Buy Oriental Hotels Ltd For Target Rs. 55 - ICICI Direct
On the road to recovery…
Oriental Hotels (OHL) operates in south India with Indian Hotels Company (IHCL) being one of the promoter entities. The company owns and operates seven hotels with ~820 rooms across business & leisure locations in south. It derives majority of revenues from two of its properties in Chennai 1) Taj Coromandel 2) Taj – Fisherman’s Cove. After witnessing Covid induced severe financial strain in H1FY21, OHL achieved operational breakeven performance in H2FY21 despite a marginal pick-up in revenues. The same was attained via slew of measures undertaken by the company to become more efficient and linear in terms of costs in the Covid era. The company achieved significant cost reduction of 42% (i.e. | 105 crore) in FY21. With quarterly revenue surpassing | 42 crore from Q3FY21, the company generated EBITDA of | 1.2 crore and | 5.8 crore, respectively in Q3 & Q4FY21, respectively. Going forward, while H1FY22E looks challenging, with easing of restrictions post stabilisation of infections (likely from H2FY22E) and increased vaccinations, going ahead in the country, we expect the hotel sector to witness a sharp rebound in demand from H2FY22E. This should lead to healthy margins and profitability. With the likely recovery on cards, we expect revenue CAGR of 61% in FY21-23E with sharp uptick expected in FY23E and also expect the company to attain highest EBITDA margins in FY23E leading the company to report PAT over | 15 crore.
FY22E to witness recovery, followed by growth, going ahead…
Flagship hotels of the company are Taj Coromandel and Taj- Fisherman’s Cove that collectively accounted for nearly 58% of operating income of OHL in FY20. As the economy is now coming out of pandemic induced pain, the company is also gradually moving to its full functionality. Although, improvement would get visible in tourist destinations from H2FY22E, recovery in corporate travel will take at least eight to 12 months due to ongoing work from home policy. Hence, in our view, while FY22E would witness a strong recovery followed by demand from tourist destinations, it would get a further boost from corporate travel from FY23E onwards.

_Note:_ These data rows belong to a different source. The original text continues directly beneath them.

-- ==== Sys2Proof/Machine/Mailbox.lean ====
section
/-!
DEFINITION. Machine/Mailbox.lean: the status answer of R412, the function mailboxes (R448), and the end of a function level
reset (R400).
-/

namespace Sys2Proof.Machine

/-- Measured draw, mW: averaged over the last 1 ms. -/
def measuredMw (s : State) : Nat := s.innk.drawMw

/-- The fields of a GET_STATUS answer. -/
def statusFields (s : State) : List Byte :=
  [BitVec.ofNat 8 (healthCode s.hlth.state), if s.hlth.replace then 1 else 0] ++ leBytes 2 (s.innk.temps.foldl max 0)
    ++ leBytes 2 (measuredMw s / 1000) ++ leBytes 2 (effectiveCap s / 1000) ++ [if s.regs.locked then 1 else 0]

/-! ### Function mailboxes (R448) -/

def boxOf (s : State) (f : Nat) : MailBox := (s.mgmt.boxes.find? (fun b => b.f == f)).getD { f := f }

def putBox (s : State) (b : MailBox) : State :=
  { s with mgmt := { s.mgmt with boxes := s.mgmt.boxes.filter (fun x => x.f != b.f) ++ [b] } }

/-- Rings located at a function: those that are enabled there. -/
def ringsAt (s : State) (f : Nat) : Nat := (s.ledger.rings.filter (fun r => r.enabled && !r.fabric && r.fn == f)).length

/-- The answer to the request in a mailbox: command and instance lie in its first two bytes. -/
def boxAnswer (s : State) (b : MailBox) : List Byte :=
  let cmd := readByte b.request 0
  let inst := readByte b.request 1
  if cmd = 0x02 then
    [cmd, inst, 0x00] ++ statusFields s ++ leBytes 2 (ringsAt s b.f) ++ [if s.mgmt.flr.contains b.f then 1 else 0]
  else [cmd, inst, 0x01]

/-- Answers a mailbox: the response stands, `rsp` is set and `req` reads 0. -/
def answerBox (s : State) (f : Nat) : State :=
  let b := boxOf s f
  putBox s { b with req := false, rsp := true, resp := boxAnswer s b }

/-- Work of a function that an FLR took off its rings is not done (R400). -/
def flrBusy (s : State) (f : Nat) : Bool := s.ledger.entries.any (fun x => x.adopted && x.mgmt && !x.share && x.fn == f)

/-- Ends the FLRs whose work is done, and answers the requests that waited for them. -/
def settleFlr (s : State) : State :=
  let done := s.mgmt.flr.filter (fun f => !flrBusy s f)
  let s := { s with mgmt := { s.mgmt with flr := s.mgmt.flr.filter (flrBusy s) } }
  done.foldl (fun s f => if (boxOf s f).req then answerBox s f else s) s

/-- MAILBOX_REQUEST (R448): `req` is written with a request length; while a request is pending it is ignored and counted. -/
def execMailboxRequest (f len : Nat) (s : State) : Host.Outcome State Fault Refusal :=
  .next (if decide (64 ≤ f) || !(s.boot.power == .setUp || s.boot.power == .running || s.boot.power == .failed) then s
    else if (boxOf s f).req then { s with mgmt := { s.mgmt with boxIgnored := s.mgmt.boxIgnored + 1 } }
    else
      let b := boxOf s f
      let s := putBox s { b with req := true, rsp := false, reqLen := clampNat 5 1024 len }
      if s.mgmt.flr.contains f then s else answerBox s f)

end Sys2Proof.Machine
end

Strong promoter backing, healthy b/s
IHCL has a stake in OHL both in terms of ownership and management of operations of properties by way of operating agreement. All properties are operated under the brands owned by IHCL (Taj, SeleQtions, Vivanta, Gateway) and offer high level of standardisation in services, experience and products specific to the category under which the particular hotel belongs. Historically, OHL’s balance sheet was heavily levered with net debt/EBITDA touching ~7x in FY17. In line with Aspiration 2022 of the IHCL group, the company sold its Vizag property and garnered | 120 crore in 2018. The proceeds from sale of Vizag property were utilised to retire some portion of the debt in FY19. With the expected recovery in demand, net debt/EBITDA ratio, is expected to improve from 4.9x in FY20 to 3.9x by FY23E. RoCE is expected to remain subdued, albeit, snapping the downward journey to reach over 5% by FY23E.
Valuation & Outlook
OHL has seen its valuations decline owing to high leverage, weak operating performance and contracting returns. Now, the balance sheet and operations, both are expected to improve, going forward. Further, the ongoing crisis may lead to ~15% room inventory reduction, which augurs well for the company in the long run. On a replacement basis, the stock is trading at EV/room of | 1.1 crore. We value it at EV/room of | 1.5 crore with revised TP of | 55 (earlier | 33). We upgrade the stock from HOLD to BUY.